Inoltre, lo studio di Falcioni trae tutte le sue conclusioni basandosi su un numero estremamente limitato di casi di cancro osservati, dell’ordine di qualche unità, a fronte di campioni di qualche centinaio di ratti. Ad esempio, il campione ritenuto significativo (p-value<0.05) corrispondente ai maschi irraggiati a 50 V/m, è composto di 207 individui, dei quali solo 3 hanno sviluppato la forma di tumore in questione. Tuttavia, un campione numericamente analogo (202 individui) di femmine, irraggiato nelle stesse modalità, ha comunque sviluppato 2 casi di cancro, che però - secondo i criteri adottati da Falcioni basati sul valore del p-value - non rappresenta un risultato statisticamente significativo. È, inoltre, interessante notare che se si prende in esame il campione totale di maschi e femmine, sebbene numericamente quasi il doppio, questo non mostri alcun aumento statisticamente significativo dei casi avversi, sempre secondo i parametri adottati dagli autori dello studio.

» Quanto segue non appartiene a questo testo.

/-- R250, R262, R263: a `VLC_RUN` is commands `VLC_DECODE` one after the other, and record `j` is the `RESULT0` and `RESULT1` of the
`j`-th. After `k` of them that decoded a codeword each, the run ends: where it was to make no more; where the next one finds the
band-end code; where the next one fails, with its error and what the others did. Without a table it fails at once. -/
def Obligations.VlcRunIsRepeatedDecode : Prop :=
  ∀ (s : State) (cs : BitVec 2) (c : CsId) (n : BitVec 24) (d : Nat → State) (k : Nat), CsId.ofField cs = some c → s.Quiet →
    s.status.err = false → s.outmem.Pairwise (fun x y => x.1 < y.1) →
    ((s.codeset c).valid.fastbook = false → exec (.vlcRun cs n) s = .next (s.fail ⟨.notInitialized, c.toNat⟩)) ∧
      ((s.codeset c).valid.fastbook = true → d 0 = s → k ≤ n.toNat →
        (∀ j < k, exec (.vlcDecode cs) (d j) = .next (d (j + 1)) ∧ (d (j + 1)).status.err = false ∧
          (d (j + 1)).result3 ≠ 2) →
        let ends (t : State) (stopped : Word) (pos : Word) : Prop :=
          exec (.vlcRun cs n) s = .next t ∧ t.result0 = BitVec.ofNat 32 k ∧ t.result1 = stopped ∧ t.bsPos = pos ∧
            t.outPtr = s.outPtr + BitVec.ofNat 32 (2 * k) ∧
            ∀ j < k,
              t.outmem.readWord (s.outPtr + BitVec.ofNat 32 (2 * j)).toNat = (d (j + 1)).result0 ∧
                t.outmem.readWord (s.outPtr + BitVec.ofNat 32 (2 * j + 1)).toNat = (d (j + 1)).result1
        (k = n.toNat → ∃ t, ends t 0 (d k).bsPos ∧ t.status = { s.status with done := true }) ∧
          ∀ u, k < n.toNat → exec (.vlcDecode cs) (d k) = .next u →
            (u.status.err = false → u.result3 = 2 →
              ∃ t, ends t 1 u.bsPos ∧ t.status = { s.status with done := true, bandEnd := true }) ∧
              (u.status.err = true →
                ∃ t, ends t 0 (d k).bsPos ∧ t.errInfo = u.errInfo ∧
                  t.status = { s.status with done := true, err := true, errCode := u.status.errCode }))

/-- R256: with the scan table of a prefix-free book, over a stream that holds transmitted codewords and nothing else, a successful
`VLC_DECODE` consumes one or more whole codewords; its count is the sum of theirs and its value that of the last. -/
def Obligations.DecodesWholeCodewords : Prop :=
  ∀ (s t : State) (cs : BitVec 2) (c : CsId) (l : List Sent), CsId.ofField cs = some c → s.Quiet →
    s.status.err = false → s.params.positiveCode ≠ s.params.negativeCode →
    (s.codeset c).valid.fastbook = true → (s.codeset c).valid.fastbookLegacy = false → s.ctrl.bandEndDetect = false →
    PrefixFree (s.rlvEntry c) (s.codeset c).rlvLen.toNat → s.RlvReady c →
    (∀ idx < 4096, scanEntry s.params (fun _ => s.rlvEntry c) (s.codeset c).rlvLen.toNat [] idx = some (s.fastbookAt c idx)) →
    (∀ x ∈ l, x.j < (s.codeset c).rlvLen.toNat) → s.Holds (s.rlvEntry c) s.bsPos.toNat l →
    s.bsPos.toNat + (l.map (Sent.length (s.rlvEntry c))).sum = s.bsLen.toNat →
    exec (.vlcDecode cs) s = .next t → t.status.err = false →
    ∃ m last, 0 < m ∧ l[m - 1]? = some last ∧
      t.bsPos.toNat = s.bsPos.toNat + ((l.take m).map (Sent.length (s.rlvEntry c))).sum ∧
      t.result0.toNat = ((l.take m).map fun x => (s.rlvEntry c x.j).count).sum ∧
      t.result1 = BitVec.ofInt 32 (last.value (s.rlvEntry c))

Il fatto che le conclusioni su un argomento tanto importante siano basate su eventi numericamente molto esigui evidenzia quanto deboli dal punto di vista statistico siano le evidenze a supporto della tesi di Falcioni e colleghi. A ulteriore riprova, non si osserva alcuna tendenza all’aumento dei casi di tumore quando la dose assorbita dai ratti era maggiore, cosa che sarebbe invece ragionevole aspettarsi nel caso di un rapporto di causa-effetto tra irraggiamento e sviluppo della patologia tumorale. Il fatto che questo non accada, e che, anzi, il numero di casi di cancro osservati per il campione irraggiato a 25 V/m sia minore di quella per l’irraggiamento 5 V/m, indica che si possa trattare di fluttuazioni statistiche casuali. Se si prova, come fatto nella nostra rianalisi dei dati, a quantificare questi stessi effetti attraverso il calcolo degli Odds Ratios (tecnica statistica che sostanzialmente confronta la frequenza di comparsa di casi avversi fra il campione sperimentale e quello di controllo), i risultati mostrano come, data l’esiguità degli eventi avversi osservati, i casi di cancro abbiano uguali probabilità di verificarsi nei gruppi, a prescindere dalle radiofrequenze.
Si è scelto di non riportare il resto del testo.